== EXERCISE BRIEF ==
Say nothing but the number of lines below in which the string "hears" appears.

== Records from a data source ==
---*---

-- ==== Sys2Proof/Proofs/ReportSampled.lean ====
section
/-! A report that becomes a sample (O50), and with it the whole of REPORT. -/

namespace Sys2Proof.Machine

open State

variable {s kept moved t : State} {c : CallIx} {i : CallInfo} {n : Nat} {smp : Sample} {v : Evaluation} {ks : List CapIx}

/-! ### After the completion of slots -/

section
variable (h : moved.Completes t c ks)
include h

theorem State.Completes.ctx (d : CallIx) : t.ctx d = moved.ctx d := (congrArg (State.ctx · d) h.frame :)
theorem State.Completes.orders : t.ordersOut = moved.ordersOut := (congrArg State.ordersOut h.frame :)
theorem State.Completes.bases : t.bases = moved.bases := (congrArg State.bases h.frame :)
theorem State.Completes.channels : t.channels = moved.channels := (congrArg State.channels h.frame :)
theorem State.Completes.settings : t.settings = moved.settings := (congrArg State.settings h.frame :)
theorem State.Completes.handsets : t.handsets = moved.handsets := (congrArg State.handsets h.frame :)
theorem State.Completes.link : t.link = moved.link := (congrArg State.link h.frame :)
theorem State.Completes.diverge : t.divergeSticky = moved.divergeSticky := (congrArg State.divergeSticky h.frame :)
theorem State.Completes.saturate : t.saturateSticky = moved.saturateSticky := (congrArg State.saturateSticky h.frame :)

end

/-! ### The context after the sample -/

/-- The context with its sample, but for attempts, phase and order number. -/
theorem State.ctx_sampled (h : s.SampleKept kept c n smp v) (handed : kept.HandsOn moved c) (k : moved.Completes t c ks) :
    ∃ a p o, t.ctx c = { ((s.ctx c).counting n).appended smp v s.settings.evaluator with
      attempts := a, phase := p, orderNo := o } := by
  obtain ⟨a, p, o, ctx⟩ := handed.ctx
  exact ⟨a, p, o, by rw [k.ctx, ctx, h.ctx]⟩

/-! ### What the decision does (R126, R134, R149) -/

section
variable (h : s.SampleKept kept c n smp v)
include h

/-- No entry chosen: no attempt. -/
theorem State.SampleKept.notHanded (k : kept.Completes t c ks) :
    (t.ctx c).phase = (s.ctx c).phase ∧ (t.ctx c).orderNo = (s.ctx c).orderNo ∧
      (t.ctx c).attempts = (s.ctx c).attempts ∧ t.ordersOut = [] ∧ t.bases = s.bases ∧ t.channels = s.channels ∧
      t.classes.get 1 = s.classes.get 1 := by
  rw [k.ctx, h.ctx]
  exact ⟨rfl, rfl, rfl, k.orders.trans h.orders, k.bases.trans h.chooses.bases, k.channels.trans h.chooses.channels,
    (k.classes 1 (by decide)).trans (h.classes 1 (by decide))⟩

/-- An entry in another zone chosen: the host is asked. -/
theorem State.SampleKept.handedOut {e : Candidate} {z : ZoneIx} {a : BaseIx} (target : e.target = .foreignBase z a)
    {r : Bool} (k : (kept.startHandover c i e r).Completes t c ks) :
    (t.ctx c).attempts = min 255 ((s.ctx c).attempts + 1) ∧
      (t.ctx c).phase = .handingOut z a r s.settings.timers.zone ∧ (t.ctx c).orderNo = (s.ctx c).orderNo ∧
      t.ordersOut = [] ∧ t.bases = s.bases ∧ t.channels = s.channels ∧
      t.classes.get 1 = (s.classes.get 1).file
        { tick := s.tick
          body := .zoneOutRequest (i.ref c) i.serving z a e.average v.serving r
            (min 255 ((s.ctx c).attempts + 1)) } := by
  rw [State.startHandover_foreign target] at k
  have filed := (k.classes 1 (by decide)).trans (State.post_class_self _ _)
  have ctx := (k.ctx c).trans ((State.ctx_post ..).trans (State.ctx_setCtx_self ..))
  have attempts : (kept.ctx c).attempts = (s.ctx c).attempts := by rw [h.ctx]; rfl
  have orderNo : (kept.ctx c).orderNo = (s.ctx c).orderNo := by rw [h.ctx]; rfl
  have serving : (kept.ctx c).serving = v.serving := by rw [h.ctx]; rfl
  refine ⟨?_, ?_, ?_, k.orders.trans h.orders, k.bases.trans h.chooses.bases, k.channels.trans h.chooses.channels, ?_⟩
  · rw [ctx, ← attempts]
  · rw [ctx, ← h.core.settings]
  · rw [ctx, ← orderNo]
  · rw [← attempts, ← serving, ← h.core.tick, ← h.classes 1 (by decide)]
    exact filed

/-- An eligible entry of this zone chosen: the lowest FREE channel of its base is claimed and its ASSIGN sent. -/
theorem State.SampleKept.handedOver {e : Candidate} {a : BaseIx} (target : e.target = .localBase a) {r : Bool}
    (eligible : kept.eligible c i.serving.base e = true) (k : (kept.startHandover c i e r).Completes t c ks) :
    (t.ctx c).attempts = min 255 ((s.ctx c).attempts + 1) ∧
      ∃ ch, ch ∈ s.freeChannels a ∧ (∀ k ∈ s.freeChannels a, ch ≤ k) ∧
        (t.ctx c).phase = .preparing ⟨a, ch⟩ r ∧ (t.ctx c).orderNo = (s.ctx c).orderNo + 1 ∧
        t.channels = (s.setChan ⟨a, ch⟩ (.reserved (s.ownerOf c) i.tag)).channels ∧
        t.bases = (s.setBase a { s.base a with
          nextSerial := (s.base a).nextSerial + 1
          window := (s.base a).window ++ [newEntry (s.base a) .assign .sequencer
            (.call c (s.ctx c).use ((s.ctx c).orderNo + 1)) (some ch) s.settings.timers.echo] }).bases ∧
        t.ordersOut = [{ base := a, serial := (s.base a).nextSerial, order := .assign ch c i.tag }] ∧
        t.classes.get 1 = s.classes.get 1 := by
  obtain ⟨service, some_, room, near⟩ := State.eligible_local target eligible
  obtain ⟨ch, rest, free⟩ := List.exists_cons_of_ne_nil some_
  rw [State.startHandover_local target service free room near] at k
  rw [h.chooses.freeChannels] at free
  obtain ⟨mem, lowest⟩ := State.freeChannels_lowest free
  have ctx := (k.ctx c).trans (State.ctx_setCtx_self ..)
  have attempts : (kept.ctx c).attempts = (s.ctx c).attempts := by rw [h.ctx]; rfl
  have orderNo : (kept.ctx c).orderNo = (s.ctx c).orderNo := by rw [h.ctx]; rfl
  have base : kept.base a = s.base a := congrArg (Table.get · a) h.chooses.bases
  refine ⟨?_, ch, mem, lowest, ?_, ?_, ?_, ?_, ?_, (k.classes 1 (by decide)).trans (h.classes 1 (by decide))⟩
  · rw [ctx, ← attempts]; rfl
  · rw [ctx]; rfl
  · rw [ctx, ← orderNo]; rfl
  · have claimed : t.channels = (kept.setChan ⟨a, ch⟩ (.reserved (kept.ownerOf c) i.tag)).channels := k.channels
    rw [claimed, h.chooses.ownerOf]
    simp only [State.setChan, h.chooses.channels]
  · have sent : t.bases = (kept.setBase a _).bases := k.bases
    rw [sent, base, orderNo, h.chooses.use, h.chooses.settings]
    simp only [State.setBase, h.chooses.bases]
  · refine k.orders.trans ?_
    rw [← base]
    exact congrArg (· ++ _) h.orders

end

/-! ### REPORT -/

/-- The stickies and notices of an evaluation, by the conditions that it met (R111, R112, R114, R168). -/
theorem State.evaluation_sets (s : State) (c : CallIx) (i : CallInfo) (smp : Sample) :
    let e := s.settings.evaluator
    let diverged := divergesMet e (s.ctx c).serving (s.ctx c).uplink (s.ctx c).candidates smp
    let saturated := saturatesMet (s.evalContext c i) (s.ctx c).serving (s.ctx c).candidates smp
    (s.evaluation c i smp).setsDiverge e = (e.divergeMasked && !diverged.isEmpty) ∧
      (s.evaluation c i smp).setsSaturate e = (e.saturateMasked && !saturated.isEmpty) ∧
      ∀ number, (s.evaluation c i smp).notices e c number =
        (if e.divergeMasked then [] else diverged.map fun q => .diverge c number q.1 q.2.1 q.2.2) ++
          if e.saturateMasked then [] else saturated.map fun q => .saturate c number q.1 q.2 := by
  have diverged : (s.evaluation c i smp).diverged =
      divergesMet s.settings.evaluator (s.ctx c).serving (s.ctx c).uplink (s.ctx c).candidates smp :=
    (evaluate_conditions ..).1
  have saturated : (s.evaluation c i smp).saturated =
      saturatesMet (s.evalContext c i) (s.ctx c).serving (s.ctx c).candidates smp :=
    (evaluate_conditions ..).2
  dsimp only
  rw [← diverged, ← saturated]
  exact ⟨rfl, rfl, fun _ => rfl⟩

/-- A stray counted (R93). -/
theorem exec_report_strays {o : Origin} {f : ReportFrame}
    (taken : exec (.report o f) s = .next (s.fresh.setCtx c (s.ctx c).strayed))
    (switch : (s.ctx c).phase.name = .switching ∨ (s.ctx c).phase.name = .switchingOut) :
    (∃ p r old n d, (s.ctx c).phase = .switching p r old n d ∧
      exec (.report o f) s = .next (s.fresh.setCtx c { s.ctx c with
        strays := min 255 ((s.ctx c).strays + 1), phase := .switching p r old (min 255 (n + 1)) d })) ∨
    ∃ z a ch r old n d, (s.ctx c).phase = .switchingOut z a ch r old n d ∧
      exec (.report o f) s = .next (s.fresh.setCtx c { s.ctx c with
        strays := min 255 ((s.ctx c).strays + 1), phase := .switchingOut z a ch r old (min 255 (n + 1)) d }) := by
  unfold Context.strayed at taken
  cases phase : (s.ctx c).phase with
  | switching p r old n d =>
    rw [phase] at taken
    exact .inl ⟨p, r, old, n, d, rfl, taken⟩
  | switchingOut z a ch r old n d =>
    rw [phase] at taken
    exact .inr ⟨z, a, ch, r, old, n, d, rfl, taken⟩
  | _ => rw [phase] at switch; rcases switch with e | e <;> cases e

/-- Settles O50: a report is sorted by call, phase and spacing; a sample is kept, then its decision is handed on, then the
waiting slots complete, and each stage says what it leaves. -/
theorem reportTakenPackedOrStray : Obligations.ReportTakenPackedOrStray := by
  intro s from_ f b hears service few
  have taken : exec (.report from_ f) s = .next (s.fresh.takeReport b f) :=
    congrArg Host.Outcome.next (State.fromService_heard (s := s.fresh) hears service _)
  refine ⟨fun none_ => taken.trans (congrArg _ (State.takeReport_elsewhere none_)),
    fun c i index call active serving => ?_⟩
  by_cases switch : (s.ctx c).phase.name = .switching ∨ (s.ctx c).phase.name = .switchingOut
  · rw [State.takeReport_strays (s := s.fresh) index few call active serving switch] at taken
    rcases exec_report_strays taken switch with inside | out
    · exact .inl inside
    · exact .inr (.inl out)
  obtain ⟨inside, out⟩ := not_or.mp switch
  rw [State.takeReport_accepted (s := s.fresh) index few call active serving inside out] at taken
  refine .inr (.inr ⟨inside, out, fun near => taken.trans (congrArg _ (if_pos ((State.packs_iff _).mpr near))),
    fun far => ?_⟩)
  have apart : s.packs (s.ctx c) = false := Bool.eq_false_iff.mpr fun near => by
    obtain ⟨t, last, soon⟩ := (State.packs_iff _).mp near
    exact absurd soon (Nat.not_lt.mpr (far t last))
  obtain ⟨kept, moved, sampled, handed, completed, none_, some_⟩ :=
    State.acceptReport_stages (b := b) apart (congrArg ChanRef.base serving) f
  generalize s.fresh.acceptReport b c i f = t at taken completed
  obtain ⟨a, p, o, ctx⟩ := State.ctx_sampled sampled handed completed
  have slots : moved.slots = s.slots := handed.slots.trans sampled.slots
  have settings : moved.settings = s.settings := handed.core.settings.trans sampled.core.settings
  have uplink : (s.reportSample c b f).UplinkOf f.readingA f.readingB := buildSample_uplinkOf ..
  have listed : (s.reportSample c b f).neighbours = _ := buildSample_neighbours ..
  have doubtful : (s.reportSample c b f).doubtful = true ↔ _ := buildSample_doubtful_iff ..
  refine ⟨t, taken, (s.reportSample c b f).decided (s.evaluation c i (s.reportSample c b f)).verdict, ?ring, ?next, ?last,
    rfl, rfl, rfl, uplink.first, uplink.second, uplink.neither, uplink.taken, listed, ?unlisted,
    doubtful, ⟨rfl, rfl, ?serving, ?uplink, ?candidates, ?conditions, ?guard, ?use, ?none, ?some⟩,
    ?slots, ?done, ?others, ?call, ?settings, ?handsets, ?link⟩
  case ring => rw [ctx]; exact lastSamples_append ..
  case next => rw [ctx]; rfl
  case last => rw [ctx]; rfl
  case unlisted => rw [ctx]; rfl
  case serving => rw [ctx]; rfl
  case uplink => rw [ctx]; rfl
  case candidates => rw [ctx]; rfl
  case conditions =>
    obtain ⟨divergeSet, saturateSet, notices⟩ := s.evaluation_sets c i (s.reportSample c b f)
    refine ⟨?_, ?_, ?_, ?_, ?_⟩
    · rw [ctx]; exact congrArg (_ || ·) divergeSet
    · exact (completed.diverge.trans (handed.diverge.trans sampled.diverge)).trans (congrArg (_ || ·) divergeSet)
    · rw [ctx]; exact congrArg (_ || ·) saturateSet
    · exact (completed.saturate.trans (handed.saturate.trans sampled.saturate)).trans (congrArg (_ || ·) saturateSet)
    · refine (completed.classes 3 (by decide)).trans ((handed.classes 3 (by decide)).trans (sampled.reported.trans ?_))
      exact congrArg _ (notices _)
  case guard => rw [ctx]; rfl
  case use => rw [ctx]; rfl
  case none =>
    intro chosen
    have same := none_ chosen
    subst same
    exact sampled.notHanded completed
  case some =>
    intro entry m chosen
    obtain ⟨same, eligible⟩ := some_ _ chosen
    subst same
    cases target : entry.target with
    | localBase a =>
      obtain ⟨attempts, begun⟩ := sampled.handedOver target eligible completed
      refine ⟨attempts, nofun, ?_⟩
      rintro _ ⟨⟩
      exact begun
    | foreignBase z a =>
      obtain ⟨attempts, asked⟩ := sampled.handedOut target completed
      refine ⟨attempts, ?_, nofun⟩
      rintro _ _ ⟨⟩
      exact asked
  case slots =>
    intro k
    have after := completed.slots k (mem_indices k)
    rw [slots, settings, ← completed.ctx] at after
    exact after
  case done =>
    rw [completed.done, slots, handed.classes 6 (by decide), sampled.classes 6 (by decide), handed.core.tick,
      sampled.core.tick]
  case others =>
    intro d other
    rw [completed.ctx, handed.others d other, sampled.others d other]
  case call => rw [ctx]; exact call
  case settings => exact completed.settings.trans settings
  case handsets => exact completed.handsets.trans (handed.handsets.trans sampled.handsets)
  case link => exact completed.link.trans (handed.core.link.trans sampled.core.link)

end Sys2Proof.Machine
end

---*---

== RESULT FOR THIS EXERCISE ==
2